## WHAT NEEDS TO BE DONE
Locate, in the data below, the line that contains "def superMisaligned (base" and the line that contains "def leafBase (base"; reproduce exactly those two lines and every line between them, nothing more.
--------
-- ==== Sys2Proof/Machine/Defaults.lean ====
section
/-! DEFINITION. The default values of the open parameters: the SPMP permission tables of R215, the lookup-table layout
of R195, and the configuration the spec's own test vectors assume (95_test_vectors.md, Conventions). They stand under
Machine/ so that a later repair can mend a number. No statement rests on a default unless it names it. -/

namespace Sys2Proof.Machine

/-- One cell of the R215 table. -/
def permSet (r w x : Bool) : PermSet := ⟨r, w, x⟩

/-- Column `U` of R215, keys `0000` to `1111`: - x r rw r rx rw rwx - - x x - - - r. -/
def spmpUserDefault : Vector PermSet 16 :=
  #v[permSet false false false, permSet false false true, permSet true false false, permSet true true false,
     permSet true false false, permSet true false true, permSet true true false, permSet true true true,
     permSet false false false, permSet false false false, permSet false false true, permSet false false true,
     permSet false false false, permSet false false false, permSet false false false, permSet true false false]

/-- Column `S0` of R215 (supervisor, `sum` = 0): - - rw rw - - - - - x x rx r rx rw r. -/
def spmpSup0Default : Vector PermSet 16 :=
  #v[permSet false false false, permSet false false false, permSet true true false, permSet true true false,
     permSet false false false, permSet false false false, permSet false false false, permSet false false false,
     permSet false false false, permSet false false true, permSet false false true, permSet true false true,
     permSet true false false, permSet true false true, permSet true true false, permSet true false false]

/-- Column `S1` of R215 (supervisor, `sum` = 1): - - rw rw r r rw rw - x x rx r rx rw r. -/
def spmpSup1Default : Vector PermSet 16 :=
  #v[permSet false false false, permSet false false false, permSet true true false, permSet true true false,
     permSet true false false, permSet true false false, permSet true true false, permSet true true false,
     permSet false false false, permSet false false true, permSet false false true, permSet true false true,
     permSet true false false, permSet true false true, permSet true true false, permSet true false false]

/-- The default `SPMP_PERM` (R215, D34): PRESUMED, log entry 12. -/
def spmpTablesDefault : SpmpTables :=
  { user := spmpUserDefault, sup0 := spmpSup0Default, sup1 := spmpSup1Default }

/-- The default lookup-table layout (R195, D31): `o[15:12]`, `o[24:16]`, `o[33:25]`, `e[0] = 1`, `e[4:1]`,
`(e >> 5) << 12`, nibble bits `R` 0, `W` 1, `X` 2, shared pattern in bits 1:0, execute-only `0b0100` (R198). -/
def pmptLayoutDefault : PmptLayout :=
  { pageLo := 12, off0Lo := 16, off0Bits := 9, off1Lo := 25, off1Bits := 9, singleBit := 0, singleValue := true,
    rootNibbleLo := 1, leafShiftRight := 5, leafShiftLeft := 12, rBit := 0, wBit := 1, xBit := 2, sharedHi := 1, sharedLo := 0,
    execOnly := 0b0100#4 }

/-- The configuration of 95_test_vectors.md, "Unless a vector says otherwise" (log entry 1). -/
def configDefault : Config :=
  { adPolicy := .hwUpdate, alignSoft := false, guided := false, npmp := 16, nspmp := 16, pmptableExt := false,
    pmpt := pmptLayoutDefault, spmpPerm := spmpTablesDefault, spmpEn := true, premises := .mirror }

end Sys2Proof.Machine
end

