-- ==== Sys2Proof/Machine/Operands.lean ====
section
/-! DEFINITION. The formats the block reads: page-table entries (R95 to R97), virtual and physical addresses (R98, R99,
R131, R157, R161, R242), the root-table pointer (R31), region descriptors (R34, R35, R104 to R107), and the codes of
the ports (R62, R94). -/

namespace Sys2Proof.Machine

/-! ## Codes -/

/-- Direct 0, Translate 1 (R23, D11). -/
def MmuMode.code : MmuMode → BitVec 1
  | .direct => 0#1
  | .translate => 1#1

/-- `status` codes (R94). -/
def Status.code : Status → BitVec 2
  | .ok => 0#2
  | .fault => 1#2
  | .abort => 2#2

/-- Tag codes (R62). -/
def BusTag.code : BusTag → Nat
  | .ptwFetchRead => 3
  | .ptwLoadRead => 5
  | .ptwStoreRead => 4
  | .ptwWriteback => 6
  | .pmptRead => 7

/-- A Boolean in a response's `value` (R94). -/
def boolWord (b : Bool) : Word := if b then 1#64 else 0#64

/-! ## The page-table entry (R95) -/

def pteV (p : Word) : Bool := p.getLsbD 0
def pteR (p : Word) : Bool := p.getLsbD 1
def pteW (p : Word) : Bool := p.getLsbD 2
def pteX (p : Word) : Bool := p.getLsbD 3
def pteU (p : Word) : Bool := p.getLsbD 4
def pteG (p : Word) : Bool := p.getLsbD 5
def pteA (p : Word) : Bool := p.getLsbD 6
def pteD (p : Word) : Bool := p.getLsbD 7
def pteRsw (p : Word) : BitVec 2 := p.extractLsb' 8 2
def ptePpn (p : Word) : BitVec 44 := p.extractLsb' 10 44
def ptePad (p : Word) : BitVec 10 := p.extractLsb' 54 10

/-- The four classes of a page-table entry (R96). -/
inductive PteKind where
  | absent
  | malformed
  | leaf
  | pointer
deriving DecidableEq, Repr

/-- Classification, in the order of tests of R96. -/
def pteKind (p : Word) : PteKind :=
  if !pteV p then .absent
  else if !pteR p && pteW p then .malformed
  else if pteR p || pteX p then .leaf
  else .pointer

/-- The entry with its accessed bit set, and its dirty bit too on a store; every other bit as it was (R158). -/
def pteMarked (p : Word) (cls : AccessClass) : Word :=
  p ||| (1#64 <<< 6) ||| (if cls = .store then 1#64 <<< 7 else 0#64)

/-- Must the entry be written back under `HW_UPDATE`? (R158) -/
def pteNeedsMark (p : Word) (cls : AccessClass) : Bool :=
  !pteA p || (!pteD p && cls == .store)

/-! ## Addresses -/

/-- `satp.mode` (R31). -/
def satpMode (satp : Word) : BitVec 4 := satp.extractLsb' 60 4

/-- `satp.ppn` (R31). -/
def satpPpn (satp : Word) : BitVec 44 := satp.extractLsb' 0 44

/-- The byte address of a page number: `zext(ppn) << 12` (R99). -/
def pageBase (ppn : BitVec 44) : Word := ppn.setWidth 64 <<< 12

/-- `vpn(va, level)`, the level's 9-bit slice (R98). -/
def vpn (va : Word) (level : Nat) : BitVec 9 := va.extractLsb' (12 + 9 * level) 9

/-- The address of the entry a walk reads at a level (R152). -/
def pteAddr (base va : Word) (level : Nat) : Word := base + (vpn va level).setWidth 64 * 8#64

/-- `canonical(va)`: bits 63:39 each equal bit 38 (R131). -/
def canonical (va : Word) : Bool :=
  va.extractLsb' 39 25 == (if va.getLsbD 38 then BitVec.allOnes 25 else 0#25)

/-- The offset mask of a page at a level: `(1 << (12 + 9*level)) - 1` (R157). -/
def pageMask (level : Nat) : Word := (1#64 <<< (12 + 9 * level)) - 1#64

/-- A superpage whose base has a bit below its size (R157). -/
def superMisaligned (base : Word) (level : Nat) : Bool :=
  base &&& pageMask level != 0#64

/-- The page base of a leaf: a superpage's low page-number bits come from the virtual address, bits 11:0 stay
zero (R157). -/
def leafBase (base va : Word) (level : Nat) : Word :=
  if level = 0 then base
  else (base &&& ~~~(pageMask level)) ||| (va &&& pageMask level &&& ~~~0xfff#64)

/-- `OK` and `FAIL`, the markers of a translate result (R109). -/
def markerOk : Word := 0#64
def failWord : Word := 1#64

/-- `pa = value[63:12] ++ va[11:0]` (R242). -/
def physAddr (value va : Word) : Word := value.extractLsb' 12 52 ++ va.extractLsb' 0 12

/-- `va mod len` is not 0, for a length that is a power of two (R133, R78). -/
def misaligned (va len : Word) : Bool := va &&& (len - 1#64) != 0#64

/-- The bytes `[va, va+len)` lie in two 4 KiB pages (R291). -/
def crossesPage (va len : Word) : Bool := decide (4096 < (va.extractLsb' 0 12).toNat + len.toNat)

/-! ## Region descriptors -/

/-- The address-matching modes of bits 4:3 (R34). -/
inductive RegionMode where
  | off
  | tor
  | na4
  | napot
deriving DecidableEq, Repr

/-- `A`: bits 4:3; 0 off, 1 TOR, 2 NA4, 3 NAPOT (R34, R35). -/
def regionMode (cfg : BitVec 8) : RegionMode :=
  if cfg.extractLsb' 3 2 = 0#2 then .off
  else if cfg.extractLsb' 3 2 = 1#2 then .tor
  else if cfg.extractLsb' 3 2 = 2#2 then .na4
  else .napot

def cfgR (c : BitVec 8) : Bool := c.getLsbD 0
def cfgW (c : BitVec 8) : Bool := c.getLsbD 1
def cfgX (c : BitVec 8) : Bool := c.getLsbD 2
/-- PMP `T`, the table bit (R34). -/
def cfgT (c : BitVec 8) : Bool := c.getLsbD 5
/-- PMP `L`, the lock bit (R34). -/
def cfgL (c : BitVec 8) : Bool := c.getLsbD 7
/-- SPMP `S`, the supervisor bit (R35). -/
def cfgS (c : BitVec 8) : Bool := c.getLsbD 7

/-- `bound(a) = (a << 2) mod 2^64` (R104). -/
def regionBound (a : Word) : Word := a <<< 2

/-- The NAPOT mask, exact at every run of trailing ones (R105). -/
def napotMask (a : Word) : Word :=
  let m := (a <<< 1) ||| 1#64
  let t := m &&& ~~~(m + 1#64)
  (~~~t) <<< 2

/-- The NA4 mask (R106). -/
def na4Mask : Word := (~~~0#64) <<< 2

/-- The mask of a region that is matched by mask (R186). -/
def maskOf (mode : RegionMode) (a : Word) : Word :=
  match mode with
  | .napot => napotMask a
  | .off | .tor | .na4 => na4Mask

/-- `match(cur) = ((cur ^ (a << 2)) & nmask) = 0` (R105, R106). -/
def maskMatch (mask a cur : Word) : Bool := (cur ^^^ regionBound a) &&& mask == 0#64

/-- `base <= cur < bound`, unsigned (R185). -/
def torMatch (base bound cur : Word) : Bool := decide (base ≤ cur) && decide (cur < bound)

/-- Does one test point lie in the entry? (R181, R185, R186) `base` is the running base (R184). -/
def pointMatch (r : Region) (base cur : Word) : Bool :=
  match regionMode r.cfg with
  | .off => false
  | .tor => torMatch base (regionBound r.addr) cur
  | .na4 => maskMatch na4Mask r.addr cur
  | .napot => maskMatch (napotMask r.addr) r.addr cur

/-- `region_base(i)` (R188). -/
def regionBase (r : Region) (base : Word) : Word :=
  match regionMode r.cfg with
  | .off | .tor => base
  | .na4 => regionBound r.addr
  | .napot => regionBound r.addr &&& napotMask r.addr

/-- The SPMP key `S ++ R ++ W ++ X`, `S` most significant (R107). -/
def spmpKey (c : BitVec 8) : BitVec 4 :=
  BitVec.ofBool (cfgS c) ++ BitVec.ofBool (cfgR c) ++ BitVec.ofBool (cfgW c) ++ BitVec.ofBool (cfgX c)

/-- Is the class's permission in the set? (R213) -/
def permAllows (t : PermSet) : AccessClass → Bool
  | .load => t.r
  | .store => t.w
  | .fetch => t.x

/-! ## The lookup table (R195, R198, R199) -/

/-- `PMPT_PAGE(o)`. -/
def pmptPage (l : PmptLayout) (o : Word) : BitVec 4 := o.extractLsb' l.pageLo 4

/-- `PMPT_OFF0(o)`. -/
def pmptOff0 (l : PmptLayout) (o : Word) : Word := (o.extractLsb' l.off0Lo l.off0Bits).setWidth 64

/-- `PMPT_OFF1(o)`. -/
def pmptOff1 (l : PmptLayout) (o : Word) : Word := (o.extractLsb' l.off1Lo l.off1Bits).setWidth 64

/-- `PMPT_ROOT_SINGLE(e)`. -/
def pmptSingle (l : PmptLayout) (e : Word) : Bool := e.getLsbD l.singleBit == l.singleValue

/-- `PMPT_ROOT_NIBBLE(e)`. -/
def pmptRootNibble (l : PmptLayout) (e : Word) : BitVec 4 := e.extractLsb' l.rootNibbleLo 4

/-- `PMPT_LEAF_BASE(e)`. -/
def pmptLeafBase (l : PmptLayout) (e : Word) : Word := (e >>> l.leafShiftRight) <<< l.leafShiftLeft

/-- `le[4*p + 3 : 4*p]` (R196). -/
def pmptLeafNibble (e : Word) (p : BitVec 4) : BitVec 4 := e.extractLsb' (4 * p.toNat) 4

/-- `pmpt_normalise(n)`: where the two shared-pattern bits, wherever the layout has them, are `0b10`, the nibble becomes
execute-only (R195, R198). -/
def pmptNormalise (l : PmptLayout) (n : BitVec 4) : BitVec 4 :=
  if n.getLsbD l.sharedHi && !n.getLsbD l.sharedLo then l.execOnly else n

/-- `pmpt_bit(n, cls)` (R199). -/
def pmptBit (l : PmptLayout) (n : BitVec 4) : AccessClass → Bool
  | .load => n.getLsbD l.rBit
  | .store => n.getLsbD l.wBit
  | .fetch => n.getLsbD l.xBit

/-- A `pmptbase` register holds the 4096-byte aligned address of a table: bits 11:0 are zero whatever is written (R36; log
entry 11). -/
def tableBase (v : Word) : Word := v.extractLsb' 12 52 ++ 0#12

/-! ## Test points (R183) -/

/-- The test points `pa, pa+4, pa+8, ...` while the offset is below `len`: `ceil(len / 4)` of them, each
`(pa + off) mod 2^64`. -/
def testPoints (pa len : Word) : List Word :=
  (List.range ((len.toNat + 3) / 4)).map (fun k => pa + BitVec.ofNat 64 (4 * k))

end Sys2Proof.Machine
end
--------
## EXERCISE SOLUTION
def superMisaligned (base : Word) (level : Nat) : Bool :=
  base &&& pageMask level != 0#64

/-- The page base of a leaf: a superpage's low page-number bits come from the virtual address, bits 11:0 stay
zero (R157). -/
def leafBase (base va : Word) (level : Nat) : Word :=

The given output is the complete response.